Records shown:
☆ ☆ ☆

-- ==== Sys2Proof/Tests/Slice0.lean ====
section
/-! SUPPORT. Small tests: ill-formed terms are refused; words written out from the spec's encodings decode to their
instructions; single steps taken from the spec's test vectors; for each obligation with hypotheses a state that meets
them. -/

namespace Sys2Proof.Tests

-- The many small kernel evaluations are done one after another.
set_option Elab.async false


open Sys2Proof Sys2Proof.Machine

/-! ## Helpers -/

/-- The start state of spec/95_test_vectors.md: address 0x0100, the stack at 0x0800. -/
def start : State := { State.reset with pc := 0x0100, regs := { State.reset.regs with sp := 0x0800 } }

/-- An outcome with a next state of which `check` holds. -/
def nextWith {α φ ρ : Type} (r : Host.Outcome α φ ρ) (check : α → Bool) : Bool :=
  match r with
  | .next u => check u
  | _ => false

/-- One step on the instruction of the words `w` and `w2` from `s` answers a state of which `check` holds. -/
def runs (w w2 : Nat) (s : State) (check : State → Bool) : Bool :=
  nextWith (step (s.withFetchWord 32 (w2 * 65536 + w))) check

/-- `exec` refuses `i` on the start state as breaking an operand restriction, and `i` is ill-formed. -/
def illFormed (i : Instr) : Bool :=
  !i.wf && match exec i start with
    | .refused .excludedOperand => true
    | .refused .sameAccumulator => true
    | _ => false

/-- The two words decode to the instruction. -/
def decodesTo (w w2 : Word) (i : Instr) : Bool :=
  match decode w w2 with
  | .ok j => j == i
  | .error _ => false

/-- Every triple of the list decodes. -/
def allDecode (l : List (Word × Word × Instr)) : Bool := l.all fun q => decodesTo q.1 q.2.1 q.2.2

/-- An outcome with a next state. -/
def isNext {α φ ρ : Type} : Host.Outcome α φ ρ → Bool
  | .next _ => true
  | _ => false

theorem exists_next {α φ ρ : Type} {r : Host.Outcome α φ ρ} (h : isNext r = true) : ∃ u, r = .next u := by
  cases r with
  | next u => exact ⟨u, rfl⟩
  | fault _ => cases h
  | refused _ => cases h

theorem exists_reads {a : Word} {s : State} (h : isNext (dataRead a s) = true) : ∃ v t, Reads a s v t := by
  obtain ⟨⟨v, t⟩, e⟩ := exists_next h
  exact ⟨v, t, e⟩

/-! ## Well-formedness: one ill-formed term for each check of Machine/Legal.lean -/

theorem test_wf_rule16 : illFormed (.mpyReg .p) = true := by decide
theorem test_wf_ruleAlu36 : illFormed (.addReg .a0 .a0h) = true := by decide
theorem test_wf_ruleAlu16_wide : illFormed (.addhReg .a0 .a1) = true := by decide
theorem test_wf_ruleAlu16_same : illFormed (.cmpuReg .a1 .a1l) = true := by decide
theorem test_wf_ruleTstAcc : illFormed (.tst0AccReg .a0 .a0l) = true := by decide
theorem test_wf_ruleAddv : illFormed (.addvReg 1 .pc) = true := by decide
theorem test_wf_ruleExp : illFormed (.expReg .p none) = true := by decide
theorem test_wf_ruleMovRegReg : illFormed (.movRegReg .p .r0) = true := by decide
theorem test_wf_ruleMovRegInd : illFormed (.movRegInd .r1 .r1 .inc) = true := by decide
theorem test_wf_ruleMovIndReg : illFormed (.movIndReg .r5 .step .r5) = true := by decide
theorem test_wf_ruleMovpInd : illFormed (.movpIndInd .r2 .keep .r2 .keep) = true := by decide
theorem test_wf_rulePush : illFormed (.pushReg .sp) = true := by decide
theorem test_wf_rulePop : illFormed (.pop .sp) = true := by decide
theorem test_wf_accepts : (Instr.addReg .a0 .a1h).wf = true ∧ (Instr.movRegInd .r1 .r1 .keep).wf = true ∧
    (Instr.tst0AccReg .a0 .a0h).wf = true := by decide

/-! ## Decoding: a word of every row of spec/opcode_table.json -/

/-- ALM group (R145). -/
theorem test_decode_alm_1 : allDecode [
    (0b1010000111110011#16, 0#16, .orDirect .a1 0xF3),
    (0b1000000010011100#16, 0#16, .orInd .a0 .r4 .step),
    (0b1000000010100011#16, 0#16, .orReg .a0 .r3),
    (0b1010001001011110#16, 0#16, .andDirect .a0 0x5E),
    (0b1000001010001101#16, 0#16, .andInd .a0 .r5 .inc),
    (0b1000001010100011#16, 0#16, .andReg .a0 .r3),
    (0b1010010101101100#16, 0#16, .xorDirect .a1 0x6C),
    (0b1000010010001010#16, 0#16, .xorInd .a0 .r2 .inc),
    (0b1000010110100010#16, 0#16, .xorReg .a1 .r2),
    (0b1010011011110011#16, 0#16, .addDirect .a0 0xF3),
    (0b1000011010001101#16, 0#16, .addInd .a0 .r5 .inc),
    (0b1000011110100010#16, 0#16, .addReg .a1 .r2),
    (0b1010100000001100#16, 0#16, .tst0AccDirect .a0 0xC),
    (0b1000100010010011#16, 0#16, .tst0AccInd .a0 .r3 .dec),
    (0b1000100010110010#16, 0#16, .tst0AccReg .a0 .b0l),
    (0b1010101010010011#16, 0#16, .tst1AccDirect .a0 0x93),
    (0b1000101110011101#16, 0#16, .tst1AccInd .a1 .r5 .step),
    (0b1000101010100100#16, 0#16, .tst1AccReg .a0 .r4)] = true := by decide +kernel

/-- ALM group (R145). -/
theorem test_decode_alm_2 : allDecode [
    (0b1010110001100000#16, 0#16, .cmpDirect .a0 0x60),
    (0b1000110010011101#16, 0#16, .cmpInd .a0 .r5 .step),
    (0b1000110010110011#16, 0#16, .cmpReg .a0 .b1l),
    (0b1010111010011111#16, 0#16, .subDirect .a0 0x9F),
    (0b1000111010011100#16, 0#16, .subInd .a0 .r4 .step),
    (0b1000111110111001#16, 0#16, .subReg .a1 .a1),
    (0b1011000101111000#16, 0#16, .msuDirect .a1 0x78),
    (0b1001000110010011#16, 0#16, .msuInd .a1 .r3 .dec),
    (0b1001000010111010#16, 0#16, .msuReg .a0 .a0l),
    (0b1011001010110011#16, 0#16, .addhDirect .a0 0xB3),
    (0b1001001010011001#16, 0#16, .addhInd .a0 .r1 .step),
    (0b1001001110110001#16, 0#16, .addhReg .a1 .b1h),
    (0b1011010111100001#16, 0#16, .addlDirect .a1 0xE1),
    (0b1001010110010100#16, 0#16, .addlInd .a1 .r4 .dec),
    (0b1001010010100100#16, 0#16, .addlReg .a0 .r4),
    (0b1011011100101011#16, 0#16, .subhDirect .a1 0x2B),
    (0b1001011110010010#16, 0#16, .subhInd .a1 .r2 .dec),
    (0b1001011110100010#16, 0#16, .subhReg .a1 .r2)] = true := by decide +kernel

/-- ALM group (R145). -/
theorem test_decode_alm_3 : allDecode [
    (0b1011100011000100#16, 0#16, .sublDirect .a0 0xC4),
    (0b1001100110011011#16, 0#16, .sublInd .a1 .r3 .step),
    (0b1001100110110100#16, 0#16, .sublReg .a1 .ext0),
    (0b1011101010000000#16, 0#16, .sqrDirect 0x80),
    (0b1001101010010101#16, 0#16, .sqrInd .r5 .dec),
    (0b1001101010100011#16, 0#16, .sqrReg .r3),
    (0b1011110011110010#16, 0#16, .sqraDirect .a0 0xF2),
    (0b1001110110011100#16, 0#16, .sqraInd .a1 .r4 .step),
    (0b1001110010100010#16, 0#16, .sqraReg .a0 .r2),
    (0b1011111110100110#16, 0#16, .cmpuDirect .a1 0xA6),
    (0b1001111110011011#16, 0#16, .cmpuInd .a1 .r3 .step),
    (0b1001111110111101#16, 0#16, .cmpuReg .a1 .a1h)] = true := by decide +kernel

/-- ALU group (R146). -/
theorem test_decode_alu_1 : allDecode [
    (0b1100000100000110#16, 0#16, .orShort .a1 0x6),
    (0b1000000111000000#16, 0xF0CF#16, .orLong .a1 0xF0CF),
    (0b0100000100010110#16, 0#16, .orRbShort .a1 0x16),
    (0b1101010011011000#16, 0x9C66#16, .orRbLong .a0 0x9C66),
    (0b1101010011111000#16, 0x7E63#16, .orLongDirect .a0 0x7E63),
    (0b1100001011000101#16, 0#16, .andShort .a0 0xC5),
    (0b1000001011000000#16, 0x4996#16, .andLong .a0 0x4996),
    (0b0100001000110011#16, 0#16, .andRbShort .a0 0x33),
    (0b1101010111011001#16, 0x6416#16, .andRbLong .a1 0x6416),
    (0b1101010011111001#16, 0x14A1#16, .andLongDirect .a0 0x14A1),
    (0b1100010101100111#16, 0#16, .xorShort .a1 0x67),
    (0b1000010111000000#16, 0x8CA9#16, .xorLong .a1 0x8CA9),
    (0b0100010001101001#16, 0#16, .xorRbShort .a0 0x69),
    (0b1101010111011010#16, 0x6E37#16, .xorRbLong .a1 0x6E37),
    (0b1101010111111010#16, 0xB4D7#16, .xorLongDirect .a1 0xB4D7),
    (0b1100011110101111#16, 0#16, .addShort .a1 0xAF),
    (0b1000011111000000#16, 0xE25B#16, .addLong .a1 0xE25B),
    (0b0100011000010100#16, 0#16, .addRbShort .a0 0x14)] = true := by decide +kernel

☆ ☆ ☆

Exercise objective: Beginning with the first line of the listing above, print each line exactly until you have printed the line that contains "set_option Elab.async false".

Exercise output:
-- ==== Sys2Proof/Tests/Slice0.lean ====
section
/-! SUPPORT. Small tests: ill-formed terms are refused; words written out from the spec's encodings decode to their
instructions; single steps taken from the spec's test vectors; for each obligation with hypotheses a state that meets
them. -/

namespace Sys2Proof.Tests

-- The many small kernel evaluations are done one after another.
set_option Elab.async false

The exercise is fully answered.